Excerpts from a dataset
● ● ● ● ●
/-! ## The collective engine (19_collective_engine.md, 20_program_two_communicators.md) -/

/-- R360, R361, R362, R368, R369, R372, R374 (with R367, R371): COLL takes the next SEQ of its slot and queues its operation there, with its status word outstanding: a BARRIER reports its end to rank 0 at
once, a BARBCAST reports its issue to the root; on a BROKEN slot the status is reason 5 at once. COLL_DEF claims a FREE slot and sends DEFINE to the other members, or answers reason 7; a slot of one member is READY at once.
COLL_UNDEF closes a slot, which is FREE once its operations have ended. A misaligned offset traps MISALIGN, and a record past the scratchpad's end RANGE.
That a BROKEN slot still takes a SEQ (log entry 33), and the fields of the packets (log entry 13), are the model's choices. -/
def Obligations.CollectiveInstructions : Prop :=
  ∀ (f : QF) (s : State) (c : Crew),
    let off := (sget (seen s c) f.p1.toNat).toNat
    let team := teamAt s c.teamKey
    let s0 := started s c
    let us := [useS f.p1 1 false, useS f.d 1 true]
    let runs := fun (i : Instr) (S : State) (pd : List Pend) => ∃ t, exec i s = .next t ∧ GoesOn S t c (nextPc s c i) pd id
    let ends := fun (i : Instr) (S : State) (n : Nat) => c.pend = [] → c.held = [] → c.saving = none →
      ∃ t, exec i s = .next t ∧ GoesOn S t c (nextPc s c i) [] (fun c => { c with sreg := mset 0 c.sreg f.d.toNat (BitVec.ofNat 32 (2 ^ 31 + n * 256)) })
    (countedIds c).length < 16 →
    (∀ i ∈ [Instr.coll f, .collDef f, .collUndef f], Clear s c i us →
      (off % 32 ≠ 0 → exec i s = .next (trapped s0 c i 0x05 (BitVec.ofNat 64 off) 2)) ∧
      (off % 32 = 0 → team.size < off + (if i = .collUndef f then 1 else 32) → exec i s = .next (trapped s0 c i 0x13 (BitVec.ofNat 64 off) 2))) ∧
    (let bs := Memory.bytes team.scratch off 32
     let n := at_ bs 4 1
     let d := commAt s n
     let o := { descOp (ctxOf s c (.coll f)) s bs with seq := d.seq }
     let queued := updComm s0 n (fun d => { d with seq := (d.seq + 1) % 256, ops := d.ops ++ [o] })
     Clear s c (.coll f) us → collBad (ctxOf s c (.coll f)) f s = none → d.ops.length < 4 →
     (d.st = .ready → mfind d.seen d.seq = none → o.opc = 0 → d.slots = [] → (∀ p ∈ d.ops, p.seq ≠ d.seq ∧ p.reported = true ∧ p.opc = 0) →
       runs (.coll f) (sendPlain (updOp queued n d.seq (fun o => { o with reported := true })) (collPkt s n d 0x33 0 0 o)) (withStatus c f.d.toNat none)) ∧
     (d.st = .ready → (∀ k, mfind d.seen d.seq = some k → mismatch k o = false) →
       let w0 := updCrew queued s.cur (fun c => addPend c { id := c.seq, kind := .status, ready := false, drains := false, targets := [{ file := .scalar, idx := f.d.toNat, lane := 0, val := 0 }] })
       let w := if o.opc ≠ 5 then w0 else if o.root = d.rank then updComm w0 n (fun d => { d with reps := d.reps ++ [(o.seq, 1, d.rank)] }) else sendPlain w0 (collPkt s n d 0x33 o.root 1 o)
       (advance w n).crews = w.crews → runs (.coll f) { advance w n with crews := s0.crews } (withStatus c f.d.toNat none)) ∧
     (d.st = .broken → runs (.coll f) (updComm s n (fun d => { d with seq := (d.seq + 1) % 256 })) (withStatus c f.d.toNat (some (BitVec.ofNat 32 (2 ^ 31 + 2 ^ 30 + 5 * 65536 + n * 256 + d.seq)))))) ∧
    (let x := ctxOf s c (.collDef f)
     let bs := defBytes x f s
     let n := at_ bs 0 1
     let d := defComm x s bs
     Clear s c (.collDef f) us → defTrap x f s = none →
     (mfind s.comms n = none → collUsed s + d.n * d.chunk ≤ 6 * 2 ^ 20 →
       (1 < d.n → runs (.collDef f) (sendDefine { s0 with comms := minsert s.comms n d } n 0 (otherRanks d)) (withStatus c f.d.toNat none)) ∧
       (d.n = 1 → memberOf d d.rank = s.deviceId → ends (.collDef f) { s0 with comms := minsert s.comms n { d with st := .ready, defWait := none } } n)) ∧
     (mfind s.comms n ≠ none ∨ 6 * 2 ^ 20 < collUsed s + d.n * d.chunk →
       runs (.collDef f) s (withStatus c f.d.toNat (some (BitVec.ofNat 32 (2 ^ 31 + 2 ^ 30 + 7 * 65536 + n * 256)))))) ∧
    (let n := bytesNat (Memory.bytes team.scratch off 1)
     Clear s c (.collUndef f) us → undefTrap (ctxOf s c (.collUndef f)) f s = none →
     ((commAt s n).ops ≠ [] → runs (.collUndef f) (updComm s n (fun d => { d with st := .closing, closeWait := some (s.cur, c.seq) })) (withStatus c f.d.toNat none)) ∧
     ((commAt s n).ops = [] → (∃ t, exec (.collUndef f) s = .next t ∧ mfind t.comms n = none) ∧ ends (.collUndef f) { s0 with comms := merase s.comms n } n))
● ● ● ● ●
§ **TASK INSTRUCTIONS**: Please repeat all the records above exactly as they appear.

§ **COMPLETED EXERCISE**:
/-! ## The collective engine (19_collective_engine.md, 20_program_two_communicators.md) -/

/-- R360, R361, R362, R368, R369, R372, R374 (with R367, R371): COLL takes the next SEQ of its slot and queues its operation there, with its status word outstanding: a BARRIER reports its end to rank 0 at
once, a BARBCAST reports its issue to the root; on a BROKEN slot the status is reason 5 at once. COLL_DEF claims a FREE slot and sends DEFINE to the other members, or answers reason 7; a slot of one member is READY at once.
COLL_UNDEF closes a slot, which is FREE once its operations have ended. A misaligned offset traps MISALIGN, and a record past the scratchpad's end RANGE.
That a BROKEN slot still takes a SEQ (log entry 33), and the fields of the packets (log entry 13), are the model's choices. -/
def Obligations.CollectiveInstructions : Prop :=
  ∀ (f : QF) (s : State) (c : Crew),
    let off := (sget (seen s c) f.p1.toNat).toNat
    let team := teamAt s c.teamKey
    let s0 := started s c
    let us := [useS f.p1 1 false, useS f.d 1 true]
    let runs := fun (i : Instr) (S : State) (pd : List Pend) => ∃ t, exec i s = .next t ∧ GoesOn S t c (nextPc s c i) pd id
    let ends := fun (i : Instr) (S : State) (n : Nat) => c.pend = [] → c.held = [] → c.saving = none →
      ∃ t, exec i s = .next t ∧ GoesOn S t c (nextPc s c i) [] (fun c => { c with sreg := mset 0 c.sreg f.d.toNat (BitVec.ofNat 32 (2 ^ 31 + n * 256)) })
    (countedIds c).length < 16 →
    (∀ i ∈ [Instr.coll f, .collDef f, .collUndef f], Clear s c i us →
      (off % 32 ≠ 0 → exec i s = .next (trapped s0 c i 0x05 (BitVec.ofNat 64 off) 2)) ∧
      (off % 32 = 0 → team.size < off + (if i = .collUndef f then 1 else 32) → exec i s = .next (trapped s0 c i 0x13 (BitVec.ofNat 64 off) 2))) ∧
    (let bs := Memory.bytes team.scratch off 32
     let n := at_ bs 4 1
     let d := commAt s n
     let o := { descOp (ctxOf s c (.coll f)) s bs with seq := d.seq }
     let queued := updComm s0 n (fun d => { d with seq := (d.seq + 1) % 256, ops := d.ops ++ [o] })
     Clear s c (.coll f) us → collBad (ctxOf s c (.coll f)) f s = none → d.ops.length < 4 →
     (d.st = .ready → mfind d.seen d.seq = none → o.opc = 0 → d.slots = [] → (∀ p ∈ d.ops, p.seq ≠ d.seq ∧ p.reported = true ∧ p.opc = 0) →
       runs (.coll f) (sendPlain (updOp queued n d.seq (fun o => { o with reported := true })) (collPkt s n d 0x33 0 0 o)) (withStatus c f.d.toNat none)) ∧
     (d.st = .ready → (∀ k, mfind d.seen d.seq = some k → mismatch k o = false) →
       let w0 := updCrew queued s.cur (fun c => addPend c { id := c.seq, kind := .status, ready := false, drains := false, targets := [{ file := .scalar, idx := f.d.toNat, lane := 0, val := 0 }] })
       let w := if o.opc ≠ 5 then w0 else if o.root = d.rank then updComm w0 n (fun d => { d with reps := d.reps ++ [(o.seq, 1, d.rank)] }) else sendPlain w0 (collPkt s n d 0x33 o.root 1 o)
       (advance w n).crews = w.crews → runs (.coll f) { advance w n with crews := s0.crews } (withStatus c f.d.toNat none)) ∧
     (d.st = .broken → runs (.coll f) (updComm s n (fun d => { d with seq := (d.seq + 1) % 256 })) (withStatus c f.d.toNat (some (BitVec.ofNat 32 (2 ^ 31 + 2 ^ 30 + 5 * 65536 + n * 256 + d.seq)))))) ∧
    (let x := ctxOf s c (.collDef f)
     let bs := defBytes x f s
     let n := at_ bs 0 1
     let d := defComm x s bs
     Clear s c (.collDef f) us → defTrap x f s = none →
     (mfind s.comms n = none → collUsed s + d.n * d.chunk ≤ 6 * 2 ^ 20 →
       (1 < d.n → runs (.collDef f) (sendDefine { s0 with comms := minsert s.comms n d } n 0 (otherRanks d)) (withStatus c f.d.toNat none)) ∧
       (d.n = 1 → memberOf d d.rank = s.deviceId → ends (.collDef f) { s0 with comms := minsert s.comms n { d with st := .ready, defWait := none } } n)) ∧
     (mfind s.comms n ≠ none ∨ 6 * 2 ^ 20 < collUsed s + d.n * d.chunk →
       runs (.collDef f) s (withStatus c f.d.toNat (some (BitVec.ofNat 32 (2 ^ 31 + 2 ^ 30 + 7 * 65536 + n * 256)))))) ∧
    (let n := bytesNat (Memory.bytes team.scratch off 1)
     Clear s c (.collUndef f) us → undefTrap (ctxOf s c (.collUndef f)) f s = none →
     ((commAt s n).ops ≠ [] → runs (.collUndef f) (updComm s n (fun d => { d with st := .closing, closeWait := some (s.cur, c.seq) })) (withStatus c f.d.toNat none)) ∧
     ((commAt s n).ops = [] → (∃ t, exec (.collUndef f) s = .next t ∧ mfind t.comms n = none) ∧ ends (.collUndef f) { s0 with comms := merase s.comms n } n))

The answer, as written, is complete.